__Exercise requirements__.
Every line in the data below from the one containing "if entropyOk then d" down to the one containing "let d := ((d.boot1", both included, must be retyped exactly; no other line is to appear.

═════ Data for processing

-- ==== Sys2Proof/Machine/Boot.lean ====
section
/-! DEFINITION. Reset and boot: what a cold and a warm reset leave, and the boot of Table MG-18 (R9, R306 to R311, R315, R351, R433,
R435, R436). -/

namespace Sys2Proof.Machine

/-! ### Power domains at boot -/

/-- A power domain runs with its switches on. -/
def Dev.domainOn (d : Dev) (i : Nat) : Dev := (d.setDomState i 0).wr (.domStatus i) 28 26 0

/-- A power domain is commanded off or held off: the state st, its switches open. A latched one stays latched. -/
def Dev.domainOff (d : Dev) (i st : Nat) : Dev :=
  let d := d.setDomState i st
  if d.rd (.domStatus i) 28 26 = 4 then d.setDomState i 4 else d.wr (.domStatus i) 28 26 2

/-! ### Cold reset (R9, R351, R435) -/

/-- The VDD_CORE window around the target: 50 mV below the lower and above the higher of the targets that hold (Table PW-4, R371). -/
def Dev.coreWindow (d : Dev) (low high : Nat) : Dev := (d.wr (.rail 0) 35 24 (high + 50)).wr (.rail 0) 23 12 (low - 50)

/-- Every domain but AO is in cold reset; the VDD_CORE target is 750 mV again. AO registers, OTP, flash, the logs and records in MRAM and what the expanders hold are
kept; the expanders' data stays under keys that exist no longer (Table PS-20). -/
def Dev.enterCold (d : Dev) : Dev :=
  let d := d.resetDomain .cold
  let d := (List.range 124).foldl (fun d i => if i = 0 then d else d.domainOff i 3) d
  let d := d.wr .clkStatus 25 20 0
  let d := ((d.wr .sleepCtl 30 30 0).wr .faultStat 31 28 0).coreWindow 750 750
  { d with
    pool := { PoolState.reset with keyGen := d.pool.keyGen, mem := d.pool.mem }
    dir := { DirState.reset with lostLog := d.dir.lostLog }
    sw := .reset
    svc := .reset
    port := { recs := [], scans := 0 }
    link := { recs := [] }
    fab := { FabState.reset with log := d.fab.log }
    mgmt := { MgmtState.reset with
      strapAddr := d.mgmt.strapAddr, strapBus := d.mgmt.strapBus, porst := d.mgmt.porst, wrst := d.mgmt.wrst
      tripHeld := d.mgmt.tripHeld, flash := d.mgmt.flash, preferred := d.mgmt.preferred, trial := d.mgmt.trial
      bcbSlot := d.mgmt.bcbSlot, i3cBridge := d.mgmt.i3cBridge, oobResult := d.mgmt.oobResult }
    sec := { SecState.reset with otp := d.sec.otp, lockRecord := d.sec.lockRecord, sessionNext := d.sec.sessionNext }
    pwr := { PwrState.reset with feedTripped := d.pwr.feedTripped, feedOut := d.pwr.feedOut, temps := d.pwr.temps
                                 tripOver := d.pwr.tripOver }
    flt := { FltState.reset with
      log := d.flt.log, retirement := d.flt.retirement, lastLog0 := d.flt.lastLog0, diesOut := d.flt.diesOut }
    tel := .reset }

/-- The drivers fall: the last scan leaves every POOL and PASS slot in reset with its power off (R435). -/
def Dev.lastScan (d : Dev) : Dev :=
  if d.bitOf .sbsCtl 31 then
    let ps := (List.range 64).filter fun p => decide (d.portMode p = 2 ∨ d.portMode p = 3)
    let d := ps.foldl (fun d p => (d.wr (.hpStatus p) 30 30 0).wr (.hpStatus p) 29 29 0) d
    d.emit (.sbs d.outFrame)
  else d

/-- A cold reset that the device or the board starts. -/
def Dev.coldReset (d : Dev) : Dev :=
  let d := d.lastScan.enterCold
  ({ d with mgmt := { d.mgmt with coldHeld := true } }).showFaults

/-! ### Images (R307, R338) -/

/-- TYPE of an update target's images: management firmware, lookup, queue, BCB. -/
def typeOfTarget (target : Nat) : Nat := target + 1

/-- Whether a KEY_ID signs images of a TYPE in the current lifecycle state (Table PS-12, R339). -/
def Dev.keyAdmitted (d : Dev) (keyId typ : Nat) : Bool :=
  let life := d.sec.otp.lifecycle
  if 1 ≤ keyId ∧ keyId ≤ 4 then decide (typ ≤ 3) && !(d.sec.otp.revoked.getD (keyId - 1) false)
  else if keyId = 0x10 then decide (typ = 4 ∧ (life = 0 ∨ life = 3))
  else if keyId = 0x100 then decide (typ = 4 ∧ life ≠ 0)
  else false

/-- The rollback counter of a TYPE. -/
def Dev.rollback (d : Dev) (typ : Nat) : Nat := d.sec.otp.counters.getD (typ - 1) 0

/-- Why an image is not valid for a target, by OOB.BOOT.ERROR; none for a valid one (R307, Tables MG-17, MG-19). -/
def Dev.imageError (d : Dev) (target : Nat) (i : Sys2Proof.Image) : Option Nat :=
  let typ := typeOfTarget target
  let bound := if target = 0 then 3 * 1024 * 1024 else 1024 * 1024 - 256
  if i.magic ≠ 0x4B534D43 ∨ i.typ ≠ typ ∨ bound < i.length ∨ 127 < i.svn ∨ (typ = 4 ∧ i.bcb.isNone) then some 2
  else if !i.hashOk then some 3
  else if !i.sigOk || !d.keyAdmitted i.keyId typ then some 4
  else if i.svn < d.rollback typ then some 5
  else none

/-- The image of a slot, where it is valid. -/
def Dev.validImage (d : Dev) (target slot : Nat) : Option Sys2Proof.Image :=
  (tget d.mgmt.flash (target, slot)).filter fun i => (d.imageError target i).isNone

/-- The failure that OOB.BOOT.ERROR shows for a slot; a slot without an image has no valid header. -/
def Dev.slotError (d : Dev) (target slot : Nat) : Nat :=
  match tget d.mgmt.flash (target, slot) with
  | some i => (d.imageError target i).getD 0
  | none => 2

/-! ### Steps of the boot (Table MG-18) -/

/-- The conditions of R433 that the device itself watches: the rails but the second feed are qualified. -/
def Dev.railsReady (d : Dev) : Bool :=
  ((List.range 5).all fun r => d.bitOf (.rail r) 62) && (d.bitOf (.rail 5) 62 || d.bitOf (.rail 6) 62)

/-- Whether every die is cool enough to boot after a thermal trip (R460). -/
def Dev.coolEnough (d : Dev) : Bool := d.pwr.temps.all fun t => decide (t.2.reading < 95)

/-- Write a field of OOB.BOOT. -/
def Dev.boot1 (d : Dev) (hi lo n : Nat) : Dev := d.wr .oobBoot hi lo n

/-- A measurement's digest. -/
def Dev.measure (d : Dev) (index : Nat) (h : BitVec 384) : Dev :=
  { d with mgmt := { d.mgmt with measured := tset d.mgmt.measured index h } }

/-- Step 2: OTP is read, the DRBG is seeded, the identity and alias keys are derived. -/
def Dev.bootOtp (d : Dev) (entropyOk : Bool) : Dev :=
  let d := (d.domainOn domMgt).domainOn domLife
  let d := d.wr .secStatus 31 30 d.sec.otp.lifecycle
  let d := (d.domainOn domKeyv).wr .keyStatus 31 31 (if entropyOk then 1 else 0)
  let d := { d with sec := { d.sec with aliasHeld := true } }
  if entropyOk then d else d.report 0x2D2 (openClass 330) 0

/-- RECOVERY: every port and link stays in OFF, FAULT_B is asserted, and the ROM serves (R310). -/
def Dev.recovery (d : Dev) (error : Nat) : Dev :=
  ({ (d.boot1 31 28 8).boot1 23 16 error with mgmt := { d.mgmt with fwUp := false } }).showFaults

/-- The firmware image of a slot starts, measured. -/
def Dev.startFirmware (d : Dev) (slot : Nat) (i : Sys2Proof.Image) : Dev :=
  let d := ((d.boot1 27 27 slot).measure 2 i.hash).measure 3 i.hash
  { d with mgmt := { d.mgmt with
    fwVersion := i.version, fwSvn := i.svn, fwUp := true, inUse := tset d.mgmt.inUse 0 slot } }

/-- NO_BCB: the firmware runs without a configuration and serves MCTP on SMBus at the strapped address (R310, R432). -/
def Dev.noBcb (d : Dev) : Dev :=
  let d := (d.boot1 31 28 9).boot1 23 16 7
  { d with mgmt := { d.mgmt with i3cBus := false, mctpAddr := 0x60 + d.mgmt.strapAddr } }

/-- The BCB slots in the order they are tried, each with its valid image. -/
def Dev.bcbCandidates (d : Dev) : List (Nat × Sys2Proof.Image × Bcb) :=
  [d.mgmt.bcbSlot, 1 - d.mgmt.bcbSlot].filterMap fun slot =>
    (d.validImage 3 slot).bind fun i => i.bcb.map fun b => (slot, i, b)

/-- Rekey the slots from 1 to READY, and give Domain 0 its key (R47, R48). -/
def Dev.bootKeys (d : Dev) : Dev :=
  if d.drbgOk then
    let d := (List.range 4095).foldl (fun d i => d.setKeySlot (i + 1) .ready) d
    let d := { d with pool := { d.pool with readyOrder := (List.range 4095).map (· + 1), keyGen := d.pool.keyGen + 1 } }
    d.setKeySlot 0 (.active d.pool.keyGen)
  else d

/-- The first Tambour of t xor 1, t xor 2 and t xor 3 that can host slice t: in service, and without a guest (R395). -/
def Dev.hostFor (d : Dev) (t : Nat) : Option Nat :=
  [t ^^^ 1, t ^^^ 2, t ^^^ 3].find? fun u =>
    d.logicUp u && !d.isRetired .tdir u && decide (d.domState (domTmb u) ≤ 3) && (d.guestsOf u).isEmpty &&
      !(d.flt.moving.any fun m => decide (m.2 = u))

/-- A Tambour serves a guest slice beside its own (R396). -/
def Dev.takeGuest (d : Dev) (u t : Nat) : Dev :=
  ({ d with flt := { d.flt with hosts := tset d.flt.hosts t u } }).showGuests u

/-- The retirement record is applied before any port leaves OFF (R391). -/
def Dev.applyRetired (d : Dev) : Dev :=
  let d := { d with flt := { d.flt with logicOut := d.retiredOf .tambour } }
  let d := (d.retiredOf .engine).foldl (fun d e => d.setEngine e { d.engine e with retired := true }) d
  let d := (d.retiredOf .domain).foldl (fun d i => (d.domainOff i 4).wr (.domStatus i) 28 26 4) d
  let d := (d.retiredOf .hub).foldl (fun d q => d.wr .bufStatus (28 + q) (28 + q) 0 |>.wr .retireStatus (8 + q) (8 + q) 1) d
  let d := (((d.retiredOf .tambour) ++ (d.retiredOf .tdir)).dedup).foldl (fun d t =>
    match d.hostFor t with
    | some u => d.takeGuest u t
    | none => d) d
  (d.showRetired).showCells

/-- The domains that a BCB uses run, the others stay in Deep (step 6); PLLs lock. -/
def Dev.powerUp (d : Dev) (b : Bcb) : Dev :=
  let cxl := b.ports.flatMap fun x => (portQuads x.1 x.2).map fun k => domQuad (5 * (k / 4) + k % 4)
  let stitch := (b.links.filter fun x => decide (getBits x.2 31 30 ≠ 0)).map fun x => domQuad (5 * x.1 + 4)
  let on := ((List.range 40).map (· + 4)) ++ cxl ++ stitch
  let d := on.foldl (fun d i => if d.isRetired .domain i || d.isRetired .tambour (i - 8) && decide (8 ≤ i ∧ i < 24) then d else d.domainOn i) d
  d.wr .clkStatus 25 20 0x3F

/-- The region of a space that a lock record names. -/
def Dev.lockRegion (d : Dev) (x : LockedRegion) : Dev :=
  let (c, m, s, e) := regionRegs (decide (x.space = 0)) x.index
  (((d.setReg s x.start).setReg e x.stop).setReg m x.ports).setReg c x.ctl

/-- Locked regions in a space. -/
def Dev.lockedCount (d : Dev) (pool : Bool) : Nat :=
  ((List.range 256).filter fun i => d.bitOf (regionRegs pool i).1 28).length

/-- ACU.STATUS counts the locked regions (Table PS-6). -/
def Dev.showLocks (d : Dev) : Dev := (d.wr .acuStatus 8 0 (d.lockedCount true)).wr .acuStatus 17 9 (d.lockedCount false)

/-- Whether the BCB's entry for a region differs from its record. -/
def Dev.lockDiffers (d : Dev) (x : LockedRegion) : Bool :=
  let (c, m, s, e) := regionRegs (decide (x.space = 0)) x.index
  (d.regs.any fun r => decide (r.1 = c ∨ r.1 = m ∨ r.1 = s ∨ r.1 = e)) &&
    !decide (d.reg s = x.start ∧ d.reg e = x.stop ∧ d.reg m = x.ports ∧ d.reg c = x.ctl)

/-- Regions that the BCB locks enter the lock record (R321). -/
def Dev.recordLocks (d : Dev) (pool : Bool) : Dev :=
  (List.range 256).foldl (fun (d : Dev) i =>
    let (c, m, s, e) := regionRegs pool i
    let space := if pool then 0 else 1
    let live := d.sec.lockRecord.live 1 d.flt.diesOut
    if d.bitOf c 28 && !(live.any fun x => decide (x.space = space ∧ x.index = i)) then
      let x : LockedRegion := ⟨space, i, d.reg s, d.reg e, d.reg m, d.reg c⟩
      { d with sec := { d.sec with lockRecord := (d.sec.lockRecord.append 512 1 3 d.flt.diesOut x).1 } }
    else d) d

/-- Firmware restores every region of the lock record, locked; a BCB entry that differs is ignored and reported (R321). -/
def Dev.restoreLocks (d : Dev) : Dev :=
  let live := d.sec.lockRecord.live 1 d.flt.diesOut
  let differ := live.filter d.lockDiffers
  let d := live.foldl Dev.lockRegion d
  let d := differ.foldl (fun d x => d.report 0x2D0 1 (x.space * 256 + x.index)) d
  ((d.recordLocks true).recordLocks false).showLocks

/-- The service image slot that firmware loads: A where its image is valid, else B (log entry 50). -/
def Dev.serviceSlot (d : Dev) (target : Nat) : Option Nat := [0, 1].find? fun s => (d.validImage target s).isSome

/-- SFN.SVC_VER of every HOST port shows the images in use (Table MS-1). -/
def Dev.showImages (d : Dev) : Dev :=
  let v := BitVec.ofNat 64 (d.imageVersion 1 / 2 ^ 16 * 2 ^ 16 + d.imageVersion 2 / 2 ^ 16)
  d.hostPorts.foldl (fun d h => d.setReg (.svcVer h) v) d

══════════

__Result of this exercise__.
  if entropyOk then d else d.report 0x2D2 (openClass 330) 0

/-- RECOVERY: every port and link stays in OFF, FAULT_B is asserted, and the ROM serves (R310). -/
def Dev.recovery (d : Dev) (error : Nat) : Dev :=
  ({ (d.boot1 31 28 8).boot1 23 16 error with mgmt := { d.mgmt with fwUp := false } }).showFaults

/-- The firmware image of a slot starts, measured. -/
def Dev.startFirmware (d : Dev) (slot : Nat) (i : Sys2Proof.Image) : Dev :=
  let d := ((d.boot1 27 27 slot).measure 2 i.hash).measure 3 i.hash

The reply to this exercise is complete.